[Stored data]

/-- Every command takes effect, and keeps what `Keeps` says. -/
theorem exec_keeps (i : Instr) (s : State) : ∃ t, exec i s = .next t ∧ Keeps s t :=
  match i with
  | .clockMonitorCheck coreBad memBad upBad mgmtBad => execClockMonitorCheck_keeps coreBad memBad upBad mgmtBad s
  | .snapshotReq => execSnapshotReq_keeps s
  | .snapshotPeriodExpiry => execSnapshotPeriodExpiry_keeps s
  | .snapshotComplete => execSnapshotComplete_keeps s
  | .blockLockAcquired n => execBlockLockAcquired_keeps n s
  | .blockLockLost n => execBlockLockLost_keeps n s
  | .lockTimerExpiry n => execLockTimerExpiry_keeps n s
  | .trainBudgetExpiry n => execTrainBudgetExpiry_keeps n s
  | .adaptationEnd n eq => execAdaptationEnd_keeps n eq s
  | .measureWindowEnd n badHeaders pseudoErrors height width eq => execMeasureWindowEnd_keeps n badHeaders pseudoErrors height width eq s
  | .settleExpiry n => execSettleExpiry_keeps n s
  | .tapreqTimeout n => execTapreqTimeout_keeps n s
  | .linkupTimeout n => execLinkupTimeout_keeps n s
  | .portUp n => execPortUp_keeps n s
  | .retryTimerExpiry n => execRetryTimerExpiry_keeps n s
  | .laneRetrain n => execLaneRetrain_keeps n s
  | .laneRetry n => execLaneRetry_keeps n s
  | .retrainBurstEnd n => execRetrainBurstEnd_keeps n s
  | .fillerReceived n fill => execFillerReceived_keeps n fill s
  | .trainReceived n block fill => execTrainReceived_keeps n block fill s
  | .alignReceived n block parity skew => execAlignReceived_keeps n block parity skew s
  | .reservedBlockReceived n badHeader => execReservedBlockReceived_keeps n badHeader s
  | .lineHeaderReceived n header => execLineHeaderReceived_keeps n header s
  | .linePayloadEnd n rest cut => execLinePayloadEnd_keeps n rest cut s
  | .triggerEntryExpiry n => execTriggerEntryExpiry_keeps n s
  | .chalkStep => execChalkStep_keeps s
  | .adjPhaseWrite v => execAdjPhaseWrite_keeps v s
  | .slewComplete => execSlewComplete_keeps s
  | .tgEnable g => execTgEnable_keeps g s
  | .tgDisable g => execTgDisable_keeps g s
  | .tgConfigWrite g off v => execTgConfigWrite_keeps g off v s
  | .triggerSend g => execTriggerSend_keeps g s
  | .bcMessageSent n => execBcMessageSent_keeps n s
  | .badMessageReceived n units => execBadMessageReceived_keeps n units s
  | .syncExchangeTimer n => execSyncExchangeTimer_keeps n s
  | .syncRspReceived n seq t2 t3 => execSyncRspReceived_keeps n seq t2 t3 s
  | .syncTimeout n => execSyncTimeout_keeps n s
  | .headCmdGo n => execHeadCmdGo_keeps n s
  | .headRspReceived n tag data => execHeadRspReceived_keeps n tag data s
  | .headCmdTimeout n => execHeadCmdTimeout_keeps n s
  | .headEvtReceived n data => execHeadEvtReceived_keeps n data s
  | .chalStart n => execChalStart_keeps n s
  | .chalRspReceived n mac => execChalRspReceived_keeps n mac s
  | .chalTimeout n => execChalTimeout_keeps n s
  | .chalKeyWrite n k v path => execChalKeyWrite_keeps n k v path s
  | .renderLineDone n => execRenderLineDone_keeps n s
  | .bankSwapArm n => execBankSwapArm_keeps n s
  | .bankValidationDone n => execBankValidationDone_keeps n s
  | .bankDisarm n => execBankDisarm_keeps n s
  | .copyBackDone n => execCopyBackDone_keeps n s
  | .tableWindowWrite n off v => execTableWindowWrite_keeps n off v s
  | .skimMaskArrival n => execSkimMaskArrival_keeps n s
  | .skimMaskTimeout n => execSkimMaskTimeout_keeps n s
  | .skimSliceEnd n => execSkimSliceEnd_keeps n s
  | .skimScheduleInstant g => execSkimScheduleInstant_keeps g s
  | .skimEpochBoundary g => execSkimEpochBoundary_keeps g s
  | .ckptIntervalExpiry => execCkptIntervalExpiry_keeps s
  | .ckptNow => execCkptNow_keeps s
  | .ckptComplete fail => execCkptComplete_keeps fail s
  | .rowDeadline g => execRowDeadline_keeps g s
  | .seamRowEmit g => execSeamRowEmit_keeps g s
  | .stencilRow g => execStencilRow_keeps g s
  | .plumbRecord q => execPlumbRecord_keeps q s
  | .lathLoadGo groups => execLathLoadGo_keeps groups s
  | .lathFetchDone readFail => execLathFetchDone_keeps readFail s
  | .lathVerifyDone => execLathVerifyDone_keeps s
  | .lathCheckDone => execLathCheckDone_keeps s
  | .lathDrainDone => execLathDrainDone_keeps s
  | .lathApplyDone => execLathApplyDone_keeps s
  | .lathAddrWrite which v => execLathAddrWrite_keeps which v s
  | .commitRequest v => execCommitRequest_keeps v s
  | .uplinkTrainingDone x => execUplinkTrainingDone_keeps x s
  | .uplinkAligned x => execUplinkAligned_keeps x s
  | .uplinkBringupTimeout x => execUplinkBringupTimeout_keeps x s
  | .uplinkRetryExpiry x => execUplinkRetryExpiry_keeps x s
  | .uplinkLaneLoss u => execUplinkLaneLoss_keeps u s
  | .uplinkRestore => execUplinkRestore_keeps s
  | .frameWaitAccept x c => execFrameWaitAccept_keeps x c s
  | .frameTxComplete x => execFrameTxComplete_keeps x s
  | .deadlineDrop x c => execDeadlineDrop_keeps x c s
  | .objectFrameCloseTimeout x c event => execObjectFrameCloseTimeout_keeps x c event s
  | .mgmtReqReceived x frame => execMgmtReqReceived_keeps x frame s
  | .rxFrameDiscard x fxt => execRxFrameDiscard_keeps x fxt s
  | .pfcReceived x enable quanta => execPfcReceived_keeps x enable quanta s
  | .pauseFrameReceived x quanta => execPauseFrameReceived_keeps x quanta s
  | .pauseExpiry x slot => execPauseExpiry_keeps x slot s
  | .pauseMaxExceeded x slot => execPauseMaxExceeded_keeps x slot s
  | .ptpMessageReceived x domain m => execPtpMessageReceived_keeps x domain m s
  | .ptpHoldoverTimeout => execPtpHoldoverTimeout_keeps s
  | .timeFrameTimer x => execTimeFrameTimer_keeps x s
  | .timePeriodWrite v => execTimePeriodWrite_keeps v s
  | .fecWindowEnd u corrected uncorrectable symbols => execFecWindowEnd_keeps u corrected uncorrectable symbols s
  | .memChannelTrained m cause => execMemChannelTrained_keeps m cause s
  | .ceWindowEnd m => execCeWindowEnd_keeps m s
  | .patrolScrubRead addr err => execPatrolScrubRead_keeps addr err s
  | .memAlert m => execMemAlert_keeps m s
  | .memTempReport m hot => execMemTempReport_keeps m hot s
  | .historyItem => execHistoryItem_keeps s
  | .historyAllocate => execHistoryAllocate_keeps s
  | .objectBatchTimeout g => execObjectBatchTimeout_keeps g s
  | .historyItemDeadline g => execHistoryItemDeadline_keeps g s
  | .ringReset => execRingReset_keeps s
  | .historyEnWrite en => execHistoryEnWrite_keeps en s
  | .markSetNow slot => execMarkSetNow_keeps slot s
  | .markSetTime slot => execMarkSetTime_keeps slot s
  | .markClear slot => execMarkClear_keeps slot s
  | .markSelect slot => execMarkSelect_keeps slot s
  | .markBadOp op slot => execMarkBadOp_keeps op slot s
  | .replayGo => execReplayGo_keeps s
  | .replayAbort => execReplayAbort_keeps s
  | .replayWindowStart => execReplayWindowStart_keeps s
  | .replayMarkStart => execReplayMarkStart_keeps s
  | .replayRecordRead err => execReplayRecordRead_keeps err s
  | .replayEndTime => execReplayEndTime_keeps s
  | .stpJobGo j => execStpJobGo_keeps j s
  | .stpJobAbort j => execStpJobAbort_keeps j s
  | .stpCompressJob j => execStpCompressJob_keeps j s
  | .stpDecompressJob j => execStpDecompressJob_keeps j s
  | .stippleBlockDone u err => execStippleBlockDone_keeps u err s
  | .stpAccessTimeout j => execStpAccessTimeout_keeps j s
  | .stippleParityError u => execStippleParityError_keeps u s
  | .dmaStart c => execDmaStart_keeps c s
  | .dmaAbort c => execDmaAbort_keeps c s
  | .dmaAck c => execDmaAck_keeps c s
  | .dmaConfigWrite c off v => execDmaConfigWrite_keeps c off v s
  | .dmaDescFetched c err => execDmaDescFetched_keeps c err s
  | .dmaBlockMoved c err => execDmaBlockMoved_keeps c err s
  | .dmaReadbackDone c err => execDmaReadbackDone_keeps c err s
  | .dmaAccessFail c err => execDmaAccessFail_keeps c err s
  | .dmaAccessTimeout c write => execDmaAccessTimeout_keeps c write s
  | .hawkWhdrWrite q v => execHawkWhdrWrite_keeps q v s
  | .hawkWdataWrite q v => execHawkWdataWrite_keeps q v s
  | .hawkItemMove q => execHawkItemMove_keeps q s
  | .hawkRhdrRead q path => execHawkRhdrRead_keeps q path s
  | .hawkRhdrStallEnd q => execHawkRhdrStallEnd_keeps q s
  | .hawkRdataRead q path flips => execHawkRdataRead_keeps q path flips s
  | .hawkDropCur q => execHawkDropCur_keeps q s
  | .hawkFlush q => execHawkFlush_keeps q s
  | .hawkFlushDone q => execHawkFlushDone_keeps q s
  | .hawkFlushItemTimeout q => execHawkFlushItemTimeout_keeps q s
  | .hawkEccWrite q ecc => execHawkEccWrite_keeps q ecc s
  | .cvuCfgWrite c v => execCvuCfgWrite_keeps c v s
  | .cvuInit c => execCvuInit_keeps c s
  | .cvuFeed8 c v => execCvuFeed8_keeps c v s
  | .cvuFeed16 c v => execCvuFeed16_keeps c v s
  | .cvuFeed32 c v => execCvuFeed32_keeps c v s
  | .cvuValueWrite c v => execCvuValueWrite_keeps c v s
  | .cvuAliveIn c v => execCvuAliveIn_keeps c v s
  | .cvuAliveReset c => execCvuAliveReset_keeps c s
  | .faultRaise e => execFaultRaise_keeps e s
  | .quietPeriodExpiry unit scope => execQuietPeriodExpiry_keeps unit scope s
  | .fltUnitTape unit => execFltUnitTape_keeps unit s
  | .fltUnitRelease unit => execFltUnitRelease_keeps unit s
  | .fltAck e => execFltAck_keeps e s
  | .fltAckAll => execFltAckAll_keeps s
  | .fltSevWrite k v => execFltSevWrite_keeps k v s
  | .unitResetDone unit => execUnitResetDone_keeps unit s
  | .suppressionWindowEnd up down => execSuppressionWindowEnd_keeps up down s
  | .aliveToggle => execAliveToggle_keeps s
  | .heartbeatLoss => execHeartbeatLoss_keeps s
  | .thermalSample readings => execThermalSample_keeps readings s
  | .shedStepTimer => execShedStepTimer_keeps s
  | .shedHoldExpiry => execShedHoldExpiry_keeps s
  | .thermtrip => execThermtrip_keeps s
  | .porRelease sel => execPorRelease_keeps sel s
  | .sysReset sel => execSysReset_keeps sel s
  | .botRestart => execBotRestart_keeps s
  | .corePllLock badKeys journalError => execCorePllLock_keeps badKeys journalError s
  | .clockRetryTimer => execClockRetryTimer_keeps s
  | .slotVerifyDone slotA slotB => execSlotVerifyDone_keeps slotA slotB s
  | .memoryStepEnd => execMemoryStepEnd_keeps s
  | .portsStepEnd => execPortsStepEnd_keeps s
  | .uplinkStepEnd => execUplinkStepEnd_keeps s
  | .undercoatWatchdog => execUndercoatWatchdog_keeps s
  | .hostboot => execHostboot_keeps s
  | .journalForget => execJournalForget_keeps s
  | .forgetUnit e => execForgetUnit_keeps e s
  | .jnlRecordRead path => execJnlRecordRead_keeps path s
  | .lcToProvisioned path key => execLcToProvisioned_keeps path key s
  | .lcToSecured path key => execLcToSecured_keeps path key s
  | .lcToRma path key => execLcToRma_keeps path key s
  | .lcBadTarget path key target => execLcBadTarget_keeps path key target s
  | .lifecycleBurnDone => execLifecycleBurnDone_keeps s
  | .keyProgEc slot => execKeyProgEc_keeps slot s
  | .keyProgPq slot => execKeyProgPq_keeps slot s
  | .keyProgAes slot => execKeyProgAes_keeps slot s
  | .keyRevoke slot => execKeyRevoke_keeps slot s
  | .keyOpBad op slot => execKeyOpBad_keeps op slot s
  | .keyOpDone fail => execKeyOpDone_keeps fail s
  | .rollbackAdvance v => execRollbackAdvance_keeps v s
  | .rollbackBurnDone => execRollbackBurnDone_keeps s
  | .secPolicyWrite v => execSecPolicyWrite_keeps v s
  | .debugOpen path level => execDebugOpen_keeps path level s
  | .debugCertVerified => execDebugCertVerified_keeps s
  | .debugEnd => execDebugEnd_keeps s
  | .debugSessionTimeout => execDebugSessionTimeout_keeps s
  | .debugCoreHalt v => execDebugCoreHalt_keeps v s
  | .pwrReqP0 path => execPwrReqP0_keeps path s
  | .pwrReqP1 path => execPwrReqP1_keeps path s
  | .pwrReqP2 path => execPwrReqP2_keeps path s
  | .pwrReqP3 path => execPwrReqP3_keeps path s
  | .pwrDrainDone => execPwrDrainDone_keeps s
  | .wakePin => execWakePin_keeps s
  | .wakeTimer => execWakeTimer_keeps s
  | .railWakeTimeout => execRailWakeTimeout_keeps s
  | .supplyOutOfWindow => execSupplyOutOfWindow_keeps s
  | .supplyInWindow => execSupplyInWindow_keeps s
  | .coreUndervoltage => execCoreUndervoltage_keeps s
  | .aonUndervoltage => execAonUndervoltage_keeps s
  | .refclkUpLoss => execRefclkUpLoss_keeps s
  | .refclkVslLoss => execRefclkVslLoss_keeps s
  | .tstModeWrite lane v => execTstModeWrite_keeps lane v s
  | .tstInject lane => execTstInject_keeps lane s
  | .tstBcastGo => execTstBcastGo_keeps s
  | .tstCheckerLock lane => execTstCheckerLock_keeps lane s
  | .tstCheckerLockLoss lane errs => execTstCheckerLockLoss_keeps lane errs s
  | .eyeScanGo lane => execEyeScanGo_keeps lane s
  | .eyePointDone lane errs => execEyePointDone_keeps lane errs s
  | .tapInstruction ir => execTapInstruction_keeps ir s
  | .tapReset => execTapReset_keeps s
  | .dbgRead addr tag => execDbgRead_keeps addr tag s
  | .dbgWrite addr data tag => execDbgWrite_keeps addr data tag s
  | .dbgCapture => execDbgCapture_keeps s
  | .spiWrite addr data => execSpiWrite_keeps addr data s
  | .spiRead addr => execSpiRead_keeps addr s
  | .spiTaggedWrite addr data tag => execSpiTaggedWrite_keeps addr data tag s
  | .spiTaggedRead addr => execSpiTaggedRead_keeps addr s
  | .spiUnknownCmd => execSpiUnknownCmd_keeps s
  | .mgeMgmtReq frame bad => execMgeMgmtReq_keeps frame bad s
  | .smbSetPointer addr => execSmbSetPointer_keeps addr s
  | .smbBlockRead => execSmbBlockRead_keeps s
  | .smbBadCommand => execSmbBadCommand_keeps s
  | .mbxPing arg => execMbxPing_keeps arg s
  | .mbxFwInfo => execMbxFwInfo_keeps s
  | .mbxMramRead offset length dest => execMbxMramRead_keeps offset length dest s
  | .mbxServoReset => execMbxServoReset_keeps s
  | .mbxBadCmd cmd => execMbxBadCmd_keeps cmd s
  | .mbxDone fail => execMbxDone_keeps fail s
  | .accessTimeout path => execAccessTimeout_keeps path s
  | .registerWrite addr v path => execRegisterWrite_keeps addr v path s
  | .freezingLoRead addr path => execFreezingLoRead_keeps addr path s
  | .freezingHiRead addr path => execFreezingHiRead_keeps addr path s
  | .dualClockQueueOverflow n => execDualClockQueueOverflow_keeps n s
  | .triggerRelease n => execTriggerRelease_keeps n s
  | .sourceExposureTime g m => execSourceExposureTime_keeps g m s
  | .alignmentMarkerLockLost u => execAlignmentMarkerLockLost_keeps u s
  | .alignmentMarkerLockRegained u => execAlignmentMarkerLockRegained_keeps u s
  | .collectorParityError => execCollectorParityError_keeps s
  | .porAsserted => execPorAsserted_keeps s
  | .wakeRailsReady => execWakeRailsReady_keeps s
  | .mgeLinkUp => execMgeLinkUp_keeps s
  | .mgeLinkDown => execMgeLinkDown_keeps s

**Required action**
Using only the entries above, output the line with "execFltUnitRelease_keeps unit s", the line with "execSysReset_keeps sel s", and all lines between them, exactly as they stand.

**Answer to this task**
  | .fltUnitRelease unit => execFltUnitRelease_keeps unit s
  | .fltAck e => execFltAck_keeps e s
  | .fltAckAll => execFltAckAll_keeps s
  | .fltSevWrite k v => execFltSevWrite_keeps k v s
  | .unitResetDone unit => execUnitResetDone_keeps unit s
  | .suppressionWindowEnd up down => execSuppressionWindowEnd_keeps up down s
  | .aliveToggle => execAliveToggle_keeps s
  | .heartbeatLoss => execHeartbeatLoss_keeps s
  | .thermalSample readings => execThermalSample_keeps readings s
  | .shedStepTimer => execShedStepTimer_keeps s
  | .shedHoldExpiry => execShedHoldExpiry_keeps s
  | .thermtrip => execThermtrip_keeps s
  | .porRelease sel => execPorRelease_keeps sel s
  | .sysReset sel => execSysReset_keeps sel s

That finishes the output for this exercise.